--- START ---

-- ==== Sys2Proof/Machine/Exposure.lean ====
section
/-! DEFINITION. Contexts, exposures and the thermal cap (R110 to R121), and the parameter set of a line (R44). -/

namespace Sys2Proof.Machine

def Bar.modCap (b : Bar) (f : Capture → Capture) : Bar := { b with cap := f b.cap }

/-- A parameter of a set, as an integer and as a natural number. -/
def Bar.pI (b : Bar) (st : Store) (index sub : Nat) : Int := st.numAt b.segs index sub
def Bar.pN (b : Bar) (st : Store) (index sub : Nat) : Nat := (st.numAt b.segs index sub).toNat

/-- The set live at line n (R44). -/
def Bar.setAt (b : Bar) (n : Nat) : Store :=
  match b.cap.sets.find? fun s => s.line ≤ n with | some s => s.values | none => b.par.live

/-- The generation live at line n. -/
def Bar.genAt (b : Bar) (n : Nat) : Nat :=
  match b.cap.sets.find? fun s => s.line ≤ n with | some s => s.gen | none => b.par.liveGen

/-- The record of line n of the session. -/
def Bar.line? (b : Bar) (n : Nat) : Option LineRec := b.cap.lineLog.find? (·.n = n)

/-- T_Lmin of R62. -/
def Bar.tLmin (b : Bar) (st : Store) : Nat := ceilDiv 1000000000 (b.pN st 0x2301 3)

/-- Pattern length and the context at a position (R110). -/
def Bar.patLen (b : Bar) (st : Store) : Nat := max 1 (min 4 (b.pN st 0x2214 1))
def Bar.patCtx (b : Bar) (st : Store) (j : Nat) : Nat := b.pN st 0x2214 (2 + j) % 4
/-- Contexts the pattern uses. -/
def Bar.patContexts (b : Bar) (st : Store) : List Nat :=
  (List.range 4).filter fun k => (List.range (b.patLen st)).any fun j => b.patCtx st j = k

/-- C_cap and n_P of a class P step (Table 14-3). -/
def capTable : List (Nat × Nat) :=
  [(4095, 32), (3850, 28), (3500, 24), (3150, 20), (2800, 16), (2450, 14), (2100, 12), (1750, 10), (1400, 8)]
def cCap (step : Nat) : Nat := (capTable.getD step (1400, 8)).1
def nProgram (step : Nat) : Nat := (capTable.getD step (1400, 8)).2

def Bar.expo (b : Bar) (st : Store) (k band : Nat) : Nat := b.pN st (0x2210 + k) (1 + band)
/-- Mode, width and setpoint of strobe o of context k. -/
def Bar.strobeMode (b : Bar) (st : Store) (k o : Nat) : Nat := b.pN st (0x2210 + k) (5 + 2 * o)
def Bar.strobeW (b : Bar) (st : Store) (k o : Nat) : Nat := b.pN st (0x2210 + k) (6 + 2 * o)
def Bar.setpoint (b : Bar) (st : Store) (k o : Nat) : Nat := b.pN st (0x2210 + k) (9 + o)
/-- The setpoint after the cap. -/
def Bar.effSetpoint (b : Bar) (st : Store) (k o step : Nat) : Nat := min (b.setpoint st k o) (cCap step)

/-- The outputs context k strobes with a setpoint above 0. -/
def Bar.strobed (b : Bar) (st : Store) (k : Nat) : List Nat :=
  [0, 1].filter fun o => b.strobeMode st k o ≠ 0 && decide (0 < b.setpoint st k o)

/-- ρ_k (R118) as a fraction: the output with the largest setpoint has the smallest ratio. -/
def Bar.rho (b : Bar) (st : Store) (k step : Nat) : Nat × Nat :=
  let d := ((b.strobed st k).map fun o => b.setpoint st k o).foldl max 0
  if d = 0 then (1, 1) else (min d (cCap step), d)

/-- The exposures and widths in effect and the residual light of a context (R118, R119). -/
structure Light where
  e : List Nat                      -- E′ by band
  ek : Nat                          -- E′_k
  w : List Nat                      -- W′ by output
  g15 : Nat
  limited : Bool

/-- The smaller of two fractions. -/
def minFrac (a c : Nat × Nat) : Nat × Nat := if c.1 * a.2 < a.1 * c.2 then c else a

/-- The light of a context at a step. g in units of 2⁻¹⁵ is rounded down (DESIGN CHOICE, log entry 109: R132 states no
rounding). -/
def Bar.light (b : Bar) (st : Store) (k step : Nat) : Light :=
  let (rn, rd) := b.rho st k step
  let comp := b.pN st (0x2210 + k) 0x0B = 1
  let most := b.tLmin st - 200
  let e := (List.range 4).map fun band => if comp then min (b.expo st k band * rd / rn) most else b.expo st k band
  let ek := e.foldl max 0
  let w := [0, 1].map fun o => if comp then min (b.strobeW st k o * rd / rn) ek else b.strobeW st k o
  let ratios := (b.strobed st k).flatMap fun o => (List.range 4).map fun band =>
    let e0 := b.expo st k band
    let e1 := e.getD band 0
    let (before, after) := if b.strobeMode st k o = 2 then (min (b.strobeW st k o) e0, min (w.getD o 0) e1) else (e0, e1)
    (after * b.effSetpoint st k o step, before * b.setpoint st k o)
  let g := ratios.foldl minFrac (1, 1)
  { e := e, ek := ek, w := w, g15 := g.1 * 2 ^ 15 / g.2, limited := decide (g.1 * 256 < 255 * g.2) }

/-- 0x2210 + k:0C. -/
def Bar.compState (b : Bar) (k : Nat) : Nat :=
  let l := b.light b.par.live k b.cap.pstep
  min 65535 l.g15 + b.cap.pstep * 65536 + b2n l.limited * 2 ^ 20

/-- Γ_k in units of 2⁻¹⁵ (R153). -/
def Light.gamma (l : Light) : Nat := if l.limited then (if l.g15 = 0 then 2 ^ 15 else 2 ^ 30 / l.g15) else 2 ^ 15

/-- The light of a line. -/
def Bar.lightAt (b : Bar) (l : LineRec) : Light := b.light (b.setAt l.n) l.ctx l.pstep

/-- The code written to a DAC output (R117). -/
def Bar.dacCode (b : Bar) (st : Store) (seg o k step : Nat) : Nat :=
  min 4095 (b.effSetpoint st k o step * b.pN st 0x2216 (2 * seg + o + 1) / 1024)

/-- SPEED_ADVICE (R406). -/
def Bar.speedAdvice (b : Bar) : Nat :=
  let st := b.par.live
  ((List.range 4).filter fun k => (b.light st k b.cap.pstep).limited).foldl (fun best k =>
    let (rn, rd) := b.rho st k b.cap.pstep
    let es := (List.range 4).map fun band => ceilDiv (b.expo st k band * rd) rn
    let ws := ([0, 1].filter fun o => b.strobeMode st k o = 2).map fun o => ceilDiv (b.strobeW st k o * rd) rn
    let need := (es ++ ws).foldl max 0
    min best (1000000000 / (need + 200) / 10)) 0xFFFF

/-! ### Modes of capture -/

def Bar.dpi600 (b : Bar) : Bool := b.rwN 0x2200 1 = 1
def Bar.reverse (b : Bar) : Bool := b.rwN 0x2200 2 = 1
/-- Binning m. -/
def Bar.binM (b : Bar) (st : Store) : Nat := max 1 (b.pN st 0x2200 6)
/-- The column-mirror setting (R12). -/
def Bar.mirror (b : Bar) : Bool := b.rwN 0x2100 1 = 1
def Bar.columns (b : Bar) : Nat := segCols * b.segs
/-- A host column's physical column and back. -/
def Bar.physCol (b : Bar) (c : Nat) : Nat := if b.mirror then b.columns - 1 - c else c

/-- Conversions per line of a row mode (Table 2-3). -/
def modeConversions (mode : Nat) : Nat := match mode with | 1 | 3 => 2 | 2 => 4 | _ => 1
/-- Completion delay of a row mode. -/
def modeDelay (mode p : Nat) (reverse : Bool) : Nat :=
  if reverse then 0 else match mode with | 1 | 3 => 1 | 2 => 3 | 4 => p - 1 | _ => 0
/-- Rows a sample takes in a mode other than CONTEXT. -/
def modeRows (mode : Nat) : Nat := match mode with | 1 | 3 => 2 | 2 => 4 | _ => 1
/-- Does a line at pattern position `ppos` convert row r (in steps of the resolution) of a band under a set (R58, R59)? -/
def Bar.rowConverted (b : Bar) (st : Store) (band r ppos : Nat) : Bool :=
  let mode := b.pN st 0x2201 (1 + band)
  if mode = 4 then r = (if b.reverse then b.patLen st - 1 - ppos else ppos) else decide (r < modeRows mode)

/-- Sample-line offset of a band in half lines (Table 2-2). -/
def Bar.bandOffset (b : Bar) (band : Nat) : Int :=
  let base : Int := match band with | 0 => -18 | 1 => -6 | 2 => 6 | _ => 18
  let o := if b.dpi600 then base / 2 else base
  if b.reverse then -o else o

/-- A of R60: lines after its trigger at which an output line is complete. -/
def Bar.completeAfter (b : Bar) (st : Store) : Nat :=
  ((List.range 4).map fun band =>
    let up := -((-(b.bandOffset band)) / 2)
    (up + (modeDelay (b.pN st 0x2201 (1 + band)) (b.patLen st) b.reverse : Int)).toNat).foldl max 0

end Sys2Proof.Machine
end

--- END ---

* Work required
Reproduce exactly every line that sits between the start of the entries and the line bearing "position (R110). -/", counting both of those lines.

* Answer space
-- ==== Sys2Proof/Machine/Exposure.lean ====
section
/-! DEFINITION. Contexts, exposures and the thermal cap (R110 to R121), and the parameter set of a line (R44). -/

namespace Sys2Proof.Machine

def Bar.modCap (b : Bar) (f : Capture → Capture) : Bar := { b with cap := f b.cap }

/-- A parameter of a set, as an integer and as a natural number. -/
def Bar.pI (b : Bar) (st : Store) (index sub : Nat) : Int := st.numAt b.segs index sub
def Bar.pN (b : Bar) (st : Store) (index sub : Nat) : Nat := (st.numAt b.segs index sub).toNat

/-- The set live at line n (R44). -/
def Bar.setAt (b : Bar) (n : Nat) : Store :=
  match b.cap.sets.find? fun s => s.line ≤ n with | some s => s.values | none => b.par.live

/-- The generation live at line n. -/
def Bar.genAt (b : Bar) (n : Nat) : Nat :=
  match b.cap.sets.find? fun s => s.line ≤ n with | some s => s.gen | none => b.par.liveGen

/-- The record of line n of the session. -/
def Bar.line? (b : Bar) (n : Nat) : Option LineRec := b.cap.lineLog.find? (·.n = n)

/-- T_Lmin of R62. -/
def Bar.tLmin (b : Bar) (st : Store) : Nat := ceilDiv 1000000000 (b.pN st 0x2301 3)

/-- Pattern length and the context at a position (R110). -/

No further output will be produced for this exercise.